Jimmy Kimmel Live

Jimmy Kimmel stands up to the popular kid in late-night television

There's a part in nearly every teen movie where the heroine finally, in front of the entire prom, stands up to the evil popular girl. Last week, that heroine was late-night host Jimmy Kimmel.

“Who?” you ask. “Do you mean late-night host Jimmy Fallon?” There’s a reason Kimmel gets lost in the crowd. He seems more like a SportsCenter host than a comedian. He’s a genial guy, has a witty line once in a while, pulls the occasional funny prank — but rarely does anyone ever say, “Hey, did you see what they did on Kimmel last week?” But then NBC’s late-night lineup went to hell. The “move Jay Leno to 10 pm” experiment dramatically failed. NBC wanted to create a new half-hour Jay Leno show at 11:35, bumping Conan O’Brien’s Tonight Show to 12:05 am. Conan, not wanting to screw with the 60-year Tonight Show franchise, refused to move. Leno had no such reservations.

Blood was in the water, and the late-night sharks lunged. Letterman ran a “Law and Order: Leno Victims Unit” parody; Craig Ferguson called NBC “lying rat bastards.”

But Kimmel — Kimmel did an entire hour-long show as Jay Leno.

The phony prosthetic chin. The squeaky, lisping voice. The decade-old Clinton jokes. It was a perfect parody, a merciless mockery of mediocrity.

Not since Norm MacDonald’s Bob Saget roast segment has there been such a splendid example of hilarious anti-humor.

Leno then invited Kimmel for his “10 at 10” questions segment, perhaps thinking Kimmel would be less brutal in person.

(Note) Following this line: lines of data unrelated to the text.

-- ==== Sys2Proof/Laws/Issue.lean ====
section
/-!
SUPPORT. What the issue of an instruction can do: the checks before its effect, the effect, and the advance after it (05 R106, 12 R268).
-/
namespace Sys2Proof.Machine

/-! ### The counter of free choices -/

/-- A state that differs in the counter of free choices alone. -/
def OnlyFresh (s t : State) : Prop := t = { s with fresh := t.fresh }

theorem OnlyFresh.refl (s : State) : OnlyFresh s s := rfl
theorem OnlyFresh.trans {s t u : State} (h : OnlyFresh s t) (h' : OnlyFresh t u) : OnlyFresh s u := by
  unfold OnlyFresh at *; rw [h', h]
theorem OnlyFresh.chooseNat (s : State) : OnlyFresh s s.chooseNat.2 := rfl
theorem OnlyFresh.warpOf {s t : State} (h : OnlyFresh s t) (u : Nat) : t.warpOf u = s.warpOf u := by rw [h]; rfl
theorem OnlyFresh.warps {s t : State} (h : OnlyFresh s t) : t.warps = s.warps := by rw [h]
theorem OnlyFresh.onlyWarps {s t : State} (h : OnlyFresh s t) : OnlyWarps s t := by
  unfold OnlyFresh at h; unfold OnlyWarps; rw [h]

/-- A fold over states with something beside keeps what each round keeps. -/
theorem foldl_onlyFresh {α β : Type} (l : List α) (f : State × β → α → State × β) (hf : ∀ a x, OnlyFresh a.1 (f a x).1) (a : State × β) :
    OnlyFresh a.1 (l.foldl f a).1 := by
  induction l generalizing a with
  | nil => exact OnlyFresh.refl _
  | cons x l ih => exact (hf a x).trans (ih (f a x))

theorem earlyView_fresh (s : State) (w : Warp) (qs : List Nat) (rs : List (RegKind × Nat)) (r : Regs) :
    OnlyFresh s (earlyView s w qs rs r).1 := by
  unfold earlyView
  refine foldl_onlyFresh _ _ (fun a x => ?_) (s, r)
  exact foldl_onlyFresh _ _ (fun a x => OnlyFresh.chooseNat a.1) a

theorem earlyWrite_fresh (s : State) (w : Warp) (qs : List Nat) (rs : List (RegKind × Nat)) (old new : Regs) :
    OnlyFresh s (earlyWrite s w qs rs old new).1 := by
  unfold earlyWrite
  refine foldl_onlyFresh _ _ (fun a x => ?_) (s, new)
  refine foldl_onlyFresh _ _ (fun a x => ?_) a
  dsimp only
  split
  · exact OnlyFresh.refl _
  · exact OnlyFresh.chooseNat a.1

/-- With nothing owed, registers are seen and settle as they are. -/
theorem earlyView_none {s : State} {w : Warp} {qs : List Nat} {rs : List (RegKind × Nat)} (h : owedOn w qs rs = []) (r : Regs) :
    earlyView s w qs rs r = (s, r) := by simp [earlyView, h]
theorem earlyWrite_none {s : State} {w : Warp} {qs : List Nat} {rs : List (RegKind × Nat)} (h : owedOn w qs rs = []) (old new : Regs) :
    earlyWrite s w qs rs old new = (s, new) := by simp [earlyWrite, h]

/-! ### Warps alone -/

theorem OnlyWarps.refl (s : State) : OnlyWarps s s := rfl
theorem OnlyWarps.trans {s t u : State} (h : OnlyWarps s t) (h' : OnlyWarps t u) : OnlyWarps s u := by
  unfold OnlyWarps at *; rw [h', h]
theorem OnlyWarps.onWarp (s : State) (u : Nat) (f : Warp → Warp) : OnlyWarps s (s.onWarp u f) := rfl
theorem OnlyWarps.partGang (s : State) (core gang : Nat) : OnlyWarps s (s.partGang core gang) := by
  unfold State.partGang
  simp only
  split
  · rfl
  · split <;> rfl
theorem OtherWarps.refl (s : State) (u : Nat) : OtherWarps s s u := fun _ _ => rfl
theorem OtherWarps.trans {s t r : State} {u : Nat} (h : OtherWarps s t u) (h' : OtherWarps t r u) : OtherWarps s r u :=
  fun v hv => (h' v hv).trans (h v hv)
theorem OtherWarps.onWarp (s : State) (u : Nat) (f : Warp → Warp) (hf : ∀ w, (f w).uid = w.uid) : OtherWarps s (s.onWarp u f) u :=
  fun _ hv => State.warpOf_onWarp_other s hv f hf
theorem OnlyFresh.otherWarps {s t : State} (h : OnlyFresh s t) (u : Nat) : OtherWarps s t u := fun v _ => h.warpOf v

/-! ### The checks and operands of an issue -/

/-- What the checks and the operands leave: the context with registers, lanes and poured values, and a state that differs in the mold
step state of the warp at most. -/
theorem prepare_ready {s t : State} {c c' : Ctx} {voided : LaneMask} (h : prepare s c = .ready t c' voided) :
    (∃ regs lanes poured columns, c' = { c with regs, lanes, poured, columns })
      ∧ formCheck (c.warp.checkEnv c.x) c.op c.x = none
      ∧ ∃ s' step, OnlyFresh s s' ∧ t = s'.onWarp c.warp.uid (fun w => { w with mstep := step })
        ∧ (pouredOperands c.x = [] → step = c.warp.mstep ∧ c'.lanes = c.lanes &&& ~~~voided ∧ c'.poured = []) := by
  unfold prepare at h
  simp only at h
  split at h
  · cases h
  · rename_i he
    split at h
    · cases h
    · split at h
      · cases h
      · split at h
        · cases h
        · rename_i vals cols step hp
          simp only [Prep.ready.injEq] at h
          obtain ⟨rfl, rfl, rfl⟩ := h
          refine ⟨⟨_, _, _, _, rfl⟩, ?_, _, step, earlyView_fresh _ _ _ _ _, rfl, ?_⟩
          · unfold earlyFault at he
            simp only at he
            split at he
            · cases he
            · cases he
            · assumption
          · intro h0
            simp only [pourOperands, h0, List.foldl_nil, Pours.done.injEq] at hp
            exact ⟨hp.2.2.symm, by simp [pourLanes, h0], hp.1.symm⟩

/-! ### The gang -/

theorem mem_insertBySlot (w x : Warp) (l : List Warp) : x ∈ insertBySlot w l ↔ x = w ∨ x ∈ l := by
  induction l with
  | nil => simp [insertBySlot]
  | cons a l ih =>
    unfold insertBySlot
    split
    · simp
    · simp only [List.mem_cons, ih]
      constructor
      · rintro (h | h | h) <;> simp [h]
      · rintro (h | h | h) <;> simp [h]

theorem mem_gangWarps (s : State) (core gang : Nat) (x : Warp) :
    x ∈ s.gangWarps core gang ↔ x ∈ s.warps ∧ x.core = core ∧ x.ended = false ∧ x.members gang ≠ [] := by
  have key : ∀ (l acc : List Warp), x ∈ l.foldl (fun l w => insertBySlot w l) acc ↔ x ∈ acc ∨ x ∈ l := by
    intro l
    induction l with
    | nil => simp
    | cons a l ih =>
      intro acc
      rw [List.foldl_cons, ih, mem_insertBySlot]
      simp only [List.mem_cons]
      constructor
      · rintro ((h | h) | h) <;> simp [h]
      · rintro (h | h | h) <;> simp [h]
  unfold State.gangWarps
  rw [key]
  simp only [List.not_mem_nil, false_or, State.residents, List.mem_filter, Bool.and_eq_true, beq_iff_eq, Bool.not_eq_true', bne_iff_ne, ne_eq]
  constructor
  · rintro ⟨⟨h1, h2, h3⟩, h4⟩; exact ⟨h1, h2, h3, h4⟩
  · rintro ⟨h1, h2, h3, h4⟩; exact ⟨⟨h1, h2, h3⟩, h4⟩

/-- What parting a gang does to one warp: gang numbers of its members. -/
def regangs (w w' : Warp) (gang : Nat) : Prop :=
  w' = { w with quads := w'.quads } ∧ (∀ q, w'.quad q = { w.quad q with gang := (w'.quad q).gang })
    ∧ ∀ q, q ∉ w.members gang → w'.quad q = w.quad q

/-- A fold whose rounds change gang numbers alone. -/
theorem foldl_gangs (f : Warp → Nat → Warp)
    (hf : ∀ w q, f w q = w ∨ ∃ g, f w q = w.onQuad q (fun x => { x with gang := g })) (qs : List Nat) (v : Warp) :
    qs.foldl f v = { v with quads := (qs.foldl f v).quads }
      ∧ (∀ q, (qs.foldl f v).quad q = { v.quad q with gang := ((qs.foldl f v).quad q).gang })
      ∧ ∀ q, q ∉ qs → (qs.foldl f v).quad q = v.quad q := by
  induction qs generalizing v with
  | nil => exact ⟨rfl, fun _ => rfl, fun _ _ => rfl⟩
  | cons a qs ih =>
    simp only [List.foldl_cons]
    obtain ⟨h1, h2, h3⟩ := ih (f v a)
    rcases hf v a with e | ⟨g, e⟩
    · rw [e] at h1 h2 h3 ⊢
      exact ⟨h1, h2, fun q hq => h3 q (fun h => hq (List.mem_cons_of_mem _ h))⟩
    · rw [e] at h1 h2 h3 ⊢
      refine ⟨h1.trans rfl, fun q => ?_, fun q hq => ?_⟩
      · have e := h2 q
        rw [Warp.quad_onQuad] at e
        split at e
        · rw [e]
        · exact e
      · rw [h3 q (fun h => hq (List.mem_cons_of_mem _ h)), Warp.quad_onQuad]
        have : ¬ q = a := fun h => hq (h ▸ List.mem_cons_self)
        simp [this]

theorem foldl_gangs_uid (f : Warp → Nat → Warp)
    (hf : ∀ w q, f w q = w ∨ ∃ g, f w q = w.onQuad q (fun x => { x with gang := g })) (qs : List Nat) (v : Warp) :
    (qs.foldl f v).uid = v.uid := by rw [(foldl_gangs f hf qs v).1]

/-- One round of parting. -/
theorem parting_round (k : Nat) (low : Member) (w : Warp) (all : List Member) (w' : Warp) (q : Nat) :
    let m : Member := ⟨w.slot, q, (w.quad q).park, (w.quad q).path.pc⟩
    let r := match all.find? (fun n => n.with m) with
      | some n => if low.with n then w' else w'.onQuad q (fun x => { x with gang := gangId k (8 * n.slot + n.quad) })
      | none => w'
    r = w' ∨ ∃ g, r = w'.onQuad q (fun x => { x with gang := g }) := by
  dsimp only
  split
  · split
    · exact .inl rfl
    · exact .inr ⟨_, rfl⟩
  · exact .inl rfl

/-- What parting does to a warp of the state. -/
theorem State.partGang_warp {s : State} {u : Nat} {w : Warp} (core gang : Nat) (h : s.warpOf u = some w) :
    ∃ w', (s.partGang core gang).warpOf u = some w' ∧ regangs w w' gang := by
  unfold State.partGang
  simp only
  split
  · exact ⟨w, h, rfl, fun _ => rfl, fun _ _ => rfl⟩
  split
  · exact ⟨w, h, rfl, fun _ => rfl, fun _ _ => rfl⟩
  rw [State.warpOf_map]
  · rw [show s.newUid.2.warpOf u = s.warpOf u from rfl, h]
    refine ⟨_, rfl, ?_⟩
    dsimp only
    split
    · exact foldl_gangs _ (parting_round _ _ w _) _ w
    · exact ⟨rfl, fun _ => rfl, fun _ _ => rfl⟩
  · intro w
    split
    · exact foldl_gangs_uid _ (parting_round _ _ w _) _ w
    · rfl

/-- Parting a gang leaves a warp without members of it as it was. -/
theorem State.partGang_other {s : State} {u : Nat} (core gang : Nat)
    (h : ∀ w, s.warpOf u = some w → w.core = core → w.ended = false → w.members gang = []) :
    (s.partGang core gang).warpOf u = s.warpOf u := by
  unfold State.partGang
  simp only
  split
  · rfl
  split
  · rfl
  rw [State.warpOf_map]
  · rw [show s.newUid.2.warpOf u = s.warpOf u from rfl]
    cases e : s.warpOf u with
    | none => rfl
    | some w =>
      have hw := h w e
      simp only [Option.map_some]
      split
      · rename_i hc
        simp only [Bool.and_eq_true, beq_iff_eq, Bool.not_eq_true'] at hc
        rw [hw hc.1 hc.2]; rfl
      · rfl
  · intro w
    split
    · exact foldl_gangs_uid _ (parting_round _ _ w _) _ w
    · rfl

No such luck:

“You’re known for pranks,” Leno says. “What’s the best prank you’ve ever pulled?” “I told a guy that fi ve years from now, I’m going to give you my show,” Kimmel replies. “Then when the fi ve years came, I took it back almost instantly.”

Ever order anything off the TV? Jay asks. “Like NBC ordered your show off the TV?” Kimmel zings back. Leno: What show do you want to host? “This is a trick, right? Where you get me to host The Tonight Show and take it back from me?” Kimmel says. “Listen, Lucy, I’m not Charlie Brown. I don’t fall for that trick.”

Part of Leno’s success is audiences seeing him as a nice guy. Kimmel is rising from obscurity because he knows how to be sublimely cruel.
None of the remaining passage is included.